• **Your task**
Transcribe, word for word and without additions, each line below from the one containing "def Thread.firsts (t" through the one containing "def Thread.mayLand (t", both ends included.
** Opening Supplied information block **
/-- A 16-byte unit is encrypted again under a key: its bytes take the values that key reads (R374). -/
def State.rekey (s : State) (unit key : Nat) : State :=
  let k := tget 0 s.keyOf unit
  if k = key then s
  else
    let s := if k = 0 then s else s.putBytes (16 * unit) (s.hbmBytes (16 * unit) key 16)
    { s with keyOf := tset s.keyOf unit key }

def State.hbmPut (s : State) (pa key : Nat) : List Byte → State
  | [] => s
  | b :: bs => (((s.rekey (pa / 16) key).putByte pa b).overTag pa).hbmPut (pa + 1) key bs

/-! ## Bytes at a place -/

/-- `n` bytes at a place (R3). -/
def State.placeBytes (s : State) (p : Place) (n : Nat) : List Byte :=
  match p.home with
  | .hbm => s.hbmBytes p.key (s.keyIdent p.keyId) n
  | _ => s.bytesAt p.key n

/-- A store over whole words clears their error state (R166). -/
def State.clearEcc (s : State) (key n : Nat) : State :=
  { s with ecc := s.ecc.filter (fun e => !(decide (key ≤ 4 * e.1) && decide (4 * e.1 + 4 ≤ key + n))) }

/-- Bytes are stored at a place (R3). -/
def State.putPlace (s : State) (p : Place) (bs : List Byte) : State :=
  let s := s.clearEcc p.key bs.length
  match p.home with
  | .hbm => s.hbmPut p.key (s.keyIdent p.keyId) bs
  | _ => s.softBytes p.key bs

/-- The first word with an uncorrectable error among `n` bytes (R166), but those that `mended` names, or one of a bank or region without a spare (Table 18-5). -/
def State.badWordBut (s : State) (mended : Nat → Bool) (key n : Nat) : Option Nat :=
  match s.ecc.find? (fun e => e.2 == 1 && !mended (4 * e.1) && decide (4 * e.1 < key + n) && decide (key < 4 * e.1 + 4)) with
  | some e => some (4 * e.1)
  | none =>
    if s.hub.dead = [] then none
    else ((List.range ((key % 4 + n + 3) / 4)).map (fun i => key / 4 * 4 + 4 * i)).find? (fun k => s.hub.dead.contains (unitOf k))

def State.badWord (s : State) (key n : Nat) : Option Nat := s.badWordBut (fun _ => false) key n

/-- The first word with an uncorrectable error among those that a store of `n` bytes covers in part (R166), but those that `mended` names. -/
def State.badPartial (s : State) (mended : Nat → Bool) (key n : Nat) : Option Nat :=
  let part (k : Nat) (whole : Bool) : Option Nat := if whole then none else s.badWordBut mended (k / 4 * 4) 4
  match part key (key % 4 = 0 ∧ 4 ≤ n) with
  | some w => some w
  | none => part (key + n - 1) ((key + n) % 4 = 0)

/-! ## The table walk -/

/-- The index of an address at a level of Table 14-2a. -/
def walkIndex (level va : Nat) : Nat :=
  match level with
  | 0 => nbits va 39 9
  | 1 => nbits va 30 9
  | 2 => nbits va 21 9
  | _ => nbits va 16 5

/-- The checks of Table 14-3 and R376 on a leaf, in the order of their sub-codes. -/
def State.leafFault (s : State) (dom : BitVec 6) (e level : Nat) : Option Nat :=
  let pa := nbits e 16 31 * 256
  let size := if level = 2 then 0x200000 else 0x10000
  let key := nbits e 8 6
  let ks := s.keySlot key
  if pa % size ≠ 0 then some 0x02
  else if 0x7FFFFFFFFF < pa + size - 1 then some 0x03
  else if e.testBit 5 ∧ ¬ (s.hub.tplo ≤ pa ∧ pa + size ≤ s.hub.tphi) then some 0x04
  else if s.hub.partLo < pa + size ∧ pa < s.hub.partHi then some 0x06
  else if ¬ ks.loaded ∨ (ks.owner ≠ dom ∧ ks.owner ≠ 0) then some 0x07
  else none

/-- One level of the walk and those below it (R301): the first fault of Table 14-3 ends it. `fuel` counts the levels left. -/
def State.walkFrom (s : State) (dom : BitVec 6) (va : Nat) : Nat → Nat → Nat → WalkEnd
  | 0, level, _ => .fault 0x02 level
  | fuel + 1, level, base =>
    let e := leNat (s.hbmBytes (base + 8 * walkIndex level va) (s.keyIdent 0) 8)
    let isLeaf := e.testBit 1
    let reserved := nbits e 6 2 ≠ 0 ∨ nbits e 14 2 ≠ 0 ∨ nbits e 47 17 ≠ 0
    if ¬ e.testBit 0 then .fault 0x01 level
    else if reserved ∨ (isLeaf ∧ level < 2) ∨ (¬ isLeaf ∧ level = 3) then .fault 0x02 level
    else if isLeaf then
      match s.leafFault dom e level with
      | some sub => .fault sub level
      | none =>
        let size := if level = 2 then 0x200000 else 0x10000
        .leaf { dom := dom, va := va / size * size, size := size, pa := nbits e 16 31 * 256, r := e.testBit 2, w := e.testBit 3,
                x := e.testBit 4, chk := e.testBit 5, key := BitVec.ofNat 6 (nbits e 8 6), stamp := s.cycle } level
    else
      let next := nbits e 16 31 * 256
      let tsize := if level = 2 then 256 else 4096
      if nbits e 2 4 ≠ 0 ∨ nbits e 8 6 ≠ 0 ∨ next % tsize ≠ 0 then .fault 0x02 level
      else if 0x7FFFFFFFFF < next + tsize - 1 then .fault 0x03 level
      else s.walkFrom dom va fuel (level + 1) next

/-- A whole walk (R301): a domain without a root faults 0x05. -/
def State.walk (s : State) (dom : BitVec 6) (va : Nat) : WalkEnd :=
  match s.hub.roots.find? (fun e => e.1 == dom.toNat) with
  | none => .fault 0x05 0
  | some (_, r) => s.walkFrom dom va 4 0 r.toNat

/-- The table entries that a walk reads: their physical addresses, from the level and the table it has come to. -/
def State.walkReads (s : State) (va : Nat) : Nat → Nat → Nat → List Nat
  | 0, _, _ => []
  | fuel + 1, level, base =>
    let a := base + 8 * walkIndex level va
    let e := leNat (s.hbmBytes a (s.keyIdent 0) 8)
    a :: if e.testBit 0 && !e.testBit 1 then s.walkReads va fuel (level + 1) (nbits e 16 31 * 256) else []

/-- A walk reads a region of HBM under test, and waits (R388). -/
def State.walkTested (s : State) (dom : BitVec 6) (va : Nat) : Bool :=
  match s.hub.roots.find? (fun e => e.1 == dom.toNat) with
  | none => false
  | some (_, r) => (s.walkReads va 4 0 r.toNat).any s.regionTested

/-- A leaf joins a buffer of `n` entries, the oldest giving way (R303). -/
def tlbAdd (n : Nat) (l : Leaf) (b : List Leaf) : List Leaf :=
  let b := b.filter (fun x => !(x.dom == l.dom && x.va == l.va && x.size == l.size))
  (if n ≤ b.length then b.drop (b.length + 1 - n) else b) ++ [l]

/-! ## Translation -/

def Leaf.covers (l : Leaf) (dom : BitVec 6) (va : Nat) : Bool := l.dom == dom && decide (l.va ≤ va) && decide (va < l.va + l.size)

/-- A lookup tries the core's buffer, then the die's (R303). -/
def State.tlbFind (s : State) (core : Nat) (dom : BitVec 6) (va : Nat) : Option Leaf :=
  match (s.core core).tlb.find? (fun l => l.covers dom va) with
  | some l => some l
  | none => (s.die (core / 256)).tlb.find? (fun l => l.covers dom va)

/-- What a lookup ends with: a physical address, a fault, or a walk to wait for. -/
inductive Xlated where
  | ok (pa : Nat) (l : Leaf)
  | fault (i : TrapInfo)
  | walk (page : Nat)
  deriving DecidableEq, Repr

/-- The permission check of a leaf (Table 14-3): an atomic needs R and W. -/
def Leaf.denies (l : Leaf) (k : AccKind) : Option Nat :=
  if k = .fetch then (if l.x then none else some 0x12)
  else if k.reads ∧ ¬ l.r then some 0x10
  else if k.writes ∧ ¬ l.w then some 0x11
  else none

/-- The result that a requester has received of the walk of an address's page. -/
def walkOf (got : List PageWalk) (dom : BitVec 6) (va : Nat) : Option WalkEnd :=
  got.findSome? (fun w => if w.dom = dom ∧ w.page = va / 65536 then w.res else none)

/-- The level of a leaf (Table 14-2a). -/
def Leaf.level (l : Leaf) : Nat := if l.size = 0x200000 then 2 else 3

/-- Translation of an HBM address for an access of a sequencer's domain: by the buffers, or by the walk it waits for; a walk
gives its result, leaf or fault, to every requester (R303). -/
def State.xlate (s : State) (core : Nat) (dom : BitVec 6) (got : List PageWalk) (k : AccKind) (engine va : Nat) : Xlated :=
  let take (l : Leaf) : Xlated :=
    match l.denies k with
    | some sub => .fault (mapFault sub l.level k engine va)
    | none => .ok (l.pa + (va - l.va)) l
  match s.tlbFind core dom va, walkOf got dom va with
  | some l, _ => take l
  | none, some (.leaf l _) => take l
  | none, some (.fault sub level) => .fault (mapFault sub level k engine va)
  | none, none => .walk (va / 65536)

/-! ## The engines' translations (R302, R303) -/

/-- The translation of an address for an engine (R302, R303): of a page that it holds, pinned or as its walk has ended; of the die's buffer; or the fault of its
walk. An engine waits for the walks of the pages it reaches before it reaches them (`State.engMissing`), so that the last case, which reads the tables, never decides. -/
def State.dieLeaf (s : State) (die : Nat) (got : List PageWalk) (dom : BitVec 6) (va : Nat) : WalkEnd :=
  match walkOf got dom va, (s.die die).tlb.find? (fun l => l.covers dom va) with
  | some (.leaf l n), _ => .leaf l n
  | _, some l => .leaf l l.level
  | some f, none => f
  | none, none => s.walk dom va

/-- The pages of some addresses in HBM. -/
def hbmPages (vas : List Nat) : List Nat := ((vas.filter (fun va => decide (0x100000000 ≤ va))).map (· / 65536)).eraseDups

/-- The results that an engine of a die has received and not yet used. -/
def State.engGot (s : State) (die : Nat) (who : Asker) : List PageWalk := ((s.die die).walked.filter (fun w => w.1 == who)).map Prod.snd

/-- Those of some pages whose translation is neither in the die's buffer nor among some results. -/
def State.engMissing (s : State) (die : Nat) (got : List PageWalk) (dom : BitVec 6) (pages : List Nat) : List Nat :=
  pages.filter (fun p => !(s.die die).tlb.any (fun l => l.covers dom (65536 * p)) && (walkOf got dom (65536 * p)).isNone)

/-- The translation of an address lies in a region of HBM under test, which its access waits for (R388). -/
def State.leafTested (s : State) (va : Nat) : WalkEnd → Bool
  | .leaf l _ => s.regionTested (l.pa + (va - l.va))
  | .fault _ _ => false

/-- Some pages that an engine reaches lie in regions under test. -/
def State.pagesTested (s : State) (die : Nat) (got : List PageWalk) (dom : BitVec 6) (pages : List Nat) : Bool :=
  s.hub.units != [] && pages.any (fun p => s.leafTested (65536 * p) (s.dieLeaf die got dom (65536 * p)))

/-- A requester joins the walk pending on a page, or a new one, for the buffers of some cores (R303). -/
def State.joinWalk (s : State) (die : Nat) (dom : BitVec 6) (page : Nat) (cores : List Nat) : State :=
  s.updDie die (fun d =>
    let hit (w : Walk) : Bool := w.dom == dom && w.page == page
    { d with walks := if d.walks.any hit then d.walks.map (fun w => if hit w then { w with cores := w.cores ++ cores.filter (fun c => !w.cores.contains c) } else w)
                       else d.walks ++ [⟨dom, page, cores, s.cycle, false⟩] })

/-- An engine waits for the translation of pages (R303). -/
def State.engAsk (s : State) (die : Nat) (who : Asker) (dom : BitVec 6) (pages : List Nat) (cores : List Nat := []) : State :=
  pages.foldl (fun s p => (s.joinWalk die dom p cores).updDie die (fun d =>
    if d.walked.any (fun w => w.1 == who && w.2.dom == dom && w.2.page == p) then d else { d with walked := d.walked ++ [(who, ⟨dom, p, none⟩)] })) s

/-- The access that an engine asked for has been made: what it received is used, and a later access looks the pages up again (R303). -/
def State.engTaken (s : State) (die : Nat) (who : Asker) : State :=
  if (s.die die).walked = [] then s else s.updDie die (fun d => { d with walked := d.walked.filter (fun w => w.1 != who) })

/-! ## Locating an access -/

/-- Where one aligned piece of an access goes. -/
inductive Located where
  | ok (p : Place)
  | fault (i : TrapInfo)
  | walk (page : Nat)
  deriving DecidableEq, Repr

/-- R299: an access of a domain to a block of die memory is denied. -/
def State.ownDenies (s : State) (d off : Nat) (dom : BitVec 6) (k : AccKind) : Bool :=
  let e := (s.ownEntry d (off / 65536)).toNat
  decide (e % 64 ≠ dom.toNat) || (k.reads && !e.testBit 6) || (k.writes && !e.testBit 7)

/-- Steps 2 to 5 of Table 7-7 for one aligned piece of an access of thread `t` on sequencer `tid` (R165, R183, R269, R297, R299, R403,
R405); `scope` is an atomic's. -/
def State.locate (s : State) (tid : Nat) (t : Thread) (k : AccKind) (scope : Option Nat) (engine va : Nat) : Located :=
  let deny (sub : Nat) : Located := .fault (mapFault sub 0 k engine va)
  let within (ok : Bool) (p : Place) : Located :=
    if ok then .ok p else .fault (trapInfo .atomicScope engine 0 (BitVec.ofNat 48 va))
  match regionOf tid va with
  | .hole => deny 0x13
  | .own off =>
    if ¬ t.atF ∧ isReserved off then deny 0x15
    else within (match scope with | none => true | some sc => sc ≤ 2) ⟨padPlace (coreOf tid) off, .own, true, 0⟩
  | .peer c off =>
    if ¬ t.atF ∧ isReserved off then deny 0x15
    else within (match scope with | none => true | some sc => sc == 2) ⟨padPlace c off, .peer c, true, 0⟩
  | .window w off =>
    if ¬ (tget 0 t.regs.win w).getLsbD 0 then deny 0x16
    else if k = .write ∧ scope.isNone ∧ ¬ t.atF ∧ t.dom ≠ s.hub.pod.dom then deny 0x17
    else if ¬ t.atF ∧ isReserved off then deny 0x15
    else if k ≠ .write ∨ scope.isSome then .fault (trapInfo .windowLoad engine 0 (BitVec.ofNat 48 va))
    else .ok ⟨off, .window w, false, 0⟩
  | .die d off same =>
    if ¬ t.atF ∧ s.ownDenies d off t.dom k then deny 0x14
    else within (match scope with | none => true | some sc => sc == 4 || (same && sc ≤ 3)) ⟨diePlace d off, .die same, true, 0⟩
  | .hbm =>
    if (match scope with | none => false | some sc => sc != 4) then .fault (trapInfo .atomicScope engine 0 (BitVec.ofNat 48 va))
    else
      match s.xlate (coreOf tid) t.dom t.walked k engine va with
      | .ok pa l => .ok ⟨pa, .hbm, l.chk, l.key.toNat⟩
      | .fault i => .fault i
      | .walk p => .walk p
** Closing Supplied information block **
** Opening Supplied information block **
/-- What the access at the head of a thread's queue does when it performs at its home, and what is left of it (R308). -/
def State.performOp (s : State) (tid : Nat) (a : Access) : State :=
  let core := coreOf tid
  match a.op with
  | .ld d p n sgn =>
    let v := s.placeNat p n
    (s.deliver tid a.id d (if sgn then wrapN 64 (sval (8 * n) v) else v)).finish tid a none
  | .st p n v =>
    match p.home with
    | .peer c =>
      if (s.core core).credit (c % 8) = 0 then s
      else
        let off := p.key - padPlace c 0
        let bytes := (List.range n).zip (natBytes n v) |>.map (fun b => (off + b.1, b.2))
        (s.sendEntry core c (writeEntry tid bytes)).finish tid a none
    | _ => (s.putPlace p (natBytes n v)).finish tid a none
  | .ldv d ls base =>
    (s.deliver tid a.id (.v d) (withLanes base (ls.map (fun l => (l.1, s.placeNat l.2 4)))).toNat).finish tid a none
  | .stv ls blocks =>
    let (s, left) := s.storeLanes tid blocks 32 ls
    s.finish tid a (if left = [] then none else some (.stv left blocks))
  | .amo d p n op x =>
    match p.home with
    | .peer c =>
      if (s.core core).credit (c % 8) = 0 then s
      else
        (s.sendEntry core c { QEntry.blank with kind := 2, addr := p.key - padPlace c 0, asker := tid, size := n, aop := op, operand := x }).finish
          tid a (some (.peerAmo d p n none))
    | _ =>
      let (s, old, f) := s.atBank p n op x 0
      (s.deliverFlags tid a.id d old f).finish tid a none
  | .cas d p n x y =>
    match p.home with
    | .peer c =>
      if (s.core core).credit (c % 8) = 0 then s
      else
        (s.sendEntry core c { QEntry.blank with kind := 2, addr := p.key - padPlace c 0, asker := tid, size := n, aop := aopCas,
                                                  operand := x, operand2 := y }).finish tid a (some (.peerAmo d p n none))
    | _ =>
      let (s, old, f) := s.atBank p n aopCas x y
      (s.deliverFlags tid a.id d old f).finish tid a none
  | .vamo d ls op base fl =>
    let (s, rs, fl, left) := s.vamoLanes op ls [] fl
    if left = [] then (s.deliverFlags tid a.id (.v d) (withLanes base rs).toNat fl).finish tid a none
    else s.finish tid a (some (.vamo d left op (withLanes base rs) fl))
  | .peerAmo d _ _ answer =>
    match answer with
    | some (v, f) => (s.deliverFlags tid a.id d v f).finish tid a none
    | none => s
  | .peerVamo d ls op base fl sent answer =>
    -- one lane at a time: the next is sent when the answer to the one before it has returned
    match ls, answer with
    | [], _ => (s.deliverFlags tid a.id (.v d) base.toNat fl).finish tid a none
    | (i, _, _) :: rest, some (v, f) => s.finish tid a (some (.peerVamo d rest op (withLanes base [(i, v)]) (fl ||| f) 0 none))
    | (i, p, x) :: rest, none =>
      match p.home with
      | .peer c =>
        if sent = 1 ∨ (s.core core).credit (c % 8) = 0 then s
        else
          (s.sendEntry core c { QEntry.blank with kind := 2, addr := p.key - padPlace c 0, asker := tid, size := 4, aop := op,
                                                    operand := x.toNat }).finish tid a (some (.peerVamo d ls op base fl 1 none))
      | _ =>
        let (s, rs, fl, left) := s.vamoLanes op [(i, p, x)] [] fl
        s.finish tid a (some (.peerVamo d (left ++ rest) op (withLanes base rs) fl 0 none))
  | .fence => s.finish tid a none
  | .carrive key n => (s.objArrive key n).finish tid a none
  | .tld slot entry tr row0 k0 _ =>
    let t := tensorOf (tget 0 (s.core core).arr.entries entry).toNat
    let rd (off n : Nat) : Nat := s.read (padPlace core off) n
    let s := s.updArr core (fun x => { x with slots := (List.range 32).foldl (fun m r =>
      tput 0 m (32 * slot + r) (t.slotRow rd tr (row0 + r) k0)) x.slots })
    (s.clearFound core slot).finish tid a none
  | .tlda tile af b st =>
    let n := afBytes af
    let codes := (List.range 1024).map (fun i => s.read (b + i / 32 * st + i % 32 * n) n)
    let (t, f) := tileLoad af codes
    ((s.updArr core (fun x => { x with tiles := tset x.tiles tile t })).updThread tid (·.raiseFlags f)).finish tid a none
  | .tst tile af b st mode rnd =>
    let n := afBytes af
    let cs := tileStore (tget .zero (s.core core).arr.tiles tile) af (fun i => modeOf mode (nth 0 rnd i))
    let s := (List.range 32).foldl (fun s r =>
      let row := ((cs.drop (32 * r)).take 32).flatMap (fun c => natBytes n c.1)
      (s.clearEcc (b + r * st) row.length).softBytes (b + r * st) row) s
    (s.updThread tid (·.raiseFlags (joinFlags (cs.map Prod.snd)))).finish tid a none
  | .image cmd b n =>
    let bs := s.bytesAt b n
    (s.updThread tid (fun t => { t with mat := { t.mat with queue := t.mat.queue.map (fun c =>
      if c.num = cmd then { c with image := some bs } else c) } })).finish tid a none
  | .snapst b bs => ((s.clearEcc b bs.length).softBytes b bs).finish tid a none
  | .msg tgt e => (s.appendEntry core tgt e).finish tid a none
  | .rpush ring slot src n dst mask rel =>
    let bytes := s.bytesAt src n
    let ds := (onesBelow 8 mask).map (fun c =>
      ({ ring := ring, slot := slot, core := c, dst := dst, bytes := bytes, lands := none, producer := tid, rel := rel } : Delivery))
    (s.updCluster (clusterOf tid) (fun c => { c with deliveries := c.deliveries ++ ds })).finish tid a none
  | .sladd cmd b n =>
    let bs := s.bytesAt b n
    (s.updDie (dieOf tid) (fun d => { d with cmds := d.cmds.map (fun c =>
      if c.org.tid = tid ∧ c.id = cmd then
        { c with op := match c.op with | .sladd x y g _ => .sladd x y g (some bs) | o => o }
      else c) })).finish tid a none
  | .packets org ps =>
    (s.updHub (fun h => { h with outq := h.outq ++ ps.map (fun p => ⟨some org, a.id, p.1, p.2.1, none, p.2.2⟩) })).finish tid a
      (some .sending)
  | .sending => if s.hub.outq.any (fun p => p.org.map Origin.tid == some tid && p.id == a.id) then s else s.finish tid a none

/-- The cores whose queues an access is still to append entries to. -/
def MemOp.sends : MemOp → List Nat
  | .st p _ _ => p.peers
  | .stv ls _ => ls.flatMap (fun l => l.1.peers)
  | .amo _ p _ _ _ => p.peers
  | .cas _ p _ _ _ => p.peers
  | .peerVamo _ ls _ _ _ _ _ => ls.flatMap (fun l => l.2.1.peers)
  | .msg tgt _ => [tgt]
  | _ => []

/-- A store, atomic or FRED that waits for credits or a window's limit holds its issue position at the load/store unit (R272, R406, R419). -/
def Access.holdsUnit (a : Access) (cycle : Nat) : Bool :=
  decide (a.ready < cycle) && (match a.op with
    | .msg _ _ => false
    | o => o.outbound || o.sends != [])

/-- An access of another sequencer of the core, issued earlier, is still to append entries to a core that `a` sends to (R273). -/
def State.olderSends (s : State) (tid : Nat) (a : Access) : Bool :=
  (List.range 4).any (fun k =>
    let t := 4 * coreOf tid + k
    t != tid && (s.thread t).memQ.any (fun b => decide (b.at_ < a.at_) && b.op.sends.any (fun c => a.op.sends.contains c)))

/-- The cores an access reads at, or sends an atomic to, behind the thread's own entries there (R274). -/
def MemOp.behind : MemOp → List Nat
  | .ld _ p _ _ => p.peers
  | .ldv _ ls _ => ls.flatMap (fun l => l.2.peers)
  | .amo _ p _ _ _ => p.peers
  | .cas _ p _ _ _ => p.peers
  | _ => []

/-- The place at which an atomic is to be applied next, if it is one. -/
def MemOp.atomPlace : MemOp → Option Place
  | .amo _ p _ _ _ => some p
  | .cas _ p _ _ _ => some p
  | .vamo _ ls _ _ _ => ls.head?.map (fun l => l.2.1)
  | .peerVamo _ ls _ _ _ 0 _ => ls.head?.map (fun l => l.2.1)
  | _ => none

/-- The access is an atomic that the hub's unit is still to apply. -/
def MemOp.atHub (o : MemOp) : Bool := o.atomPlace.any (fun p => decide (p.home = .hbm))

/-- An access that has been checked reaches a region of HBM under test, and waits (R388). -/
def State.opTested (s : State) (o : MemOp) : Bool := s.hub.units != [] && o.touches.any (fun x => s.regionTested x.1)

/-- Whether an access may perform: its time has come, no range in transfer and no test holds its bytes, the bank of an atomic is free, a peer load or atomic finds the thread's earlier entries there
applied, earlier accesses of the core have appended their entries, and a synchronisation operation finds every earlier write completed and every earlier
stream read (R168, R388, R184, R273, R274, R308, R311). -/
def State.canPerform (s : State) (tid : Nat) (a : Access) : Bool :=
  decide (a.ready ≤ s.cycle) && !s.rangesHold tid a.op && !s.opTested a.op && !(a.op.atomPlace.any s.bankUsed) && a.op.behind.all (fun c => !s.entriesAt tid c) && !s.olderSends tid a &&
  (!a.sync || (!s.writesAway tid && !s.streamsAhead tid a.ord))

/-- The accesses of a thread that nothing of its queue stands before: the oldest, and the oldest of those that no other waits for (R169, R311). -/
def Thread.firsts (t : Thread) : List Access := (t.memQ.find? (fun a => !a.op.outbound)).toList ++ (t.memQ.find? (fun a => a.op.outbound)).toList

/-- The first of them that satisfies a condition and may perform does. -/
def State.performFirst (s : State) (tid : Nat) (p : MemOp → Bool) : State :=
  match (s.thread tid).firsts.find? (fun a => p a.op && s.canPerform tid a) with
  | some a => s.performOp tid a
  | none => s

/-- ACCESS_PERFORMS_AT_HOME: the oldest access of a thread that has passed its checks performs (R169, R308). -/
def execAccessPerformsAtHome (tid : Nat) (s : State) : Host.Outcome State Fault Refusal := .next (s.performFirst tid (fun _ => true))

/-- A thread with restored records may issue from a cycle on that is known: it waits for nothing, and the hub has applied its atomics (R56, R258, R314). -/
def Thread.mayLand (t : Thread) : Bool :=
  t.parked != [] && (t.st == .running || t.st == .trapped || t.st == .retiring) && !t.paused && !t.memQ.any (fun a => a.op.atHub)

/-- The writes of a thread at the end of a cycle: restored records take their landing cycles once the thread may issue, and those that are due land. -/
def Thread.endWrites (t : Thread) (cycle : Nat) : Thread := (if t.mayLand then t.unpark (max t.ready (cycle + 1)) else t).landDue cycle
** Closing Supplied information block **
• **Solution for this exercise**
def Thread.firsts (t : Thread) : List Access := (t.memQ.find? (fun a => !a.op.outbound)).toList ++ (t.memQ.find? (fun a => a.op.outbound)).toList

/-- The first of them that satisfies a condition and may perform does. -/
def State.performFirst (s : State) (tid : Nat) (p : MemOp → Bool) : State :=
  match (s.thread tid).firsts.find? (fun a => p a.op && s.canPerform tid a) with
  | some a => s.performOp tid a
  | none => s

/-- ACCESS_PERFORMS_AT_HOME: the oldest access of a thread that has passed its checks performs (R169, R308). -/
def execAccessPerformsAtHome (tid : Nat) (s : State) : Host.Outcome State Fault Refusal := .next (s.performFirst tid (fun _ => true))

/-- A thread with restored records may issue from a cycle on that is known: it waits for nothing, and the hub has applied its atomics (R56, R258, R314). -/
def Thread.mayLand (t : Thread) : Bool :=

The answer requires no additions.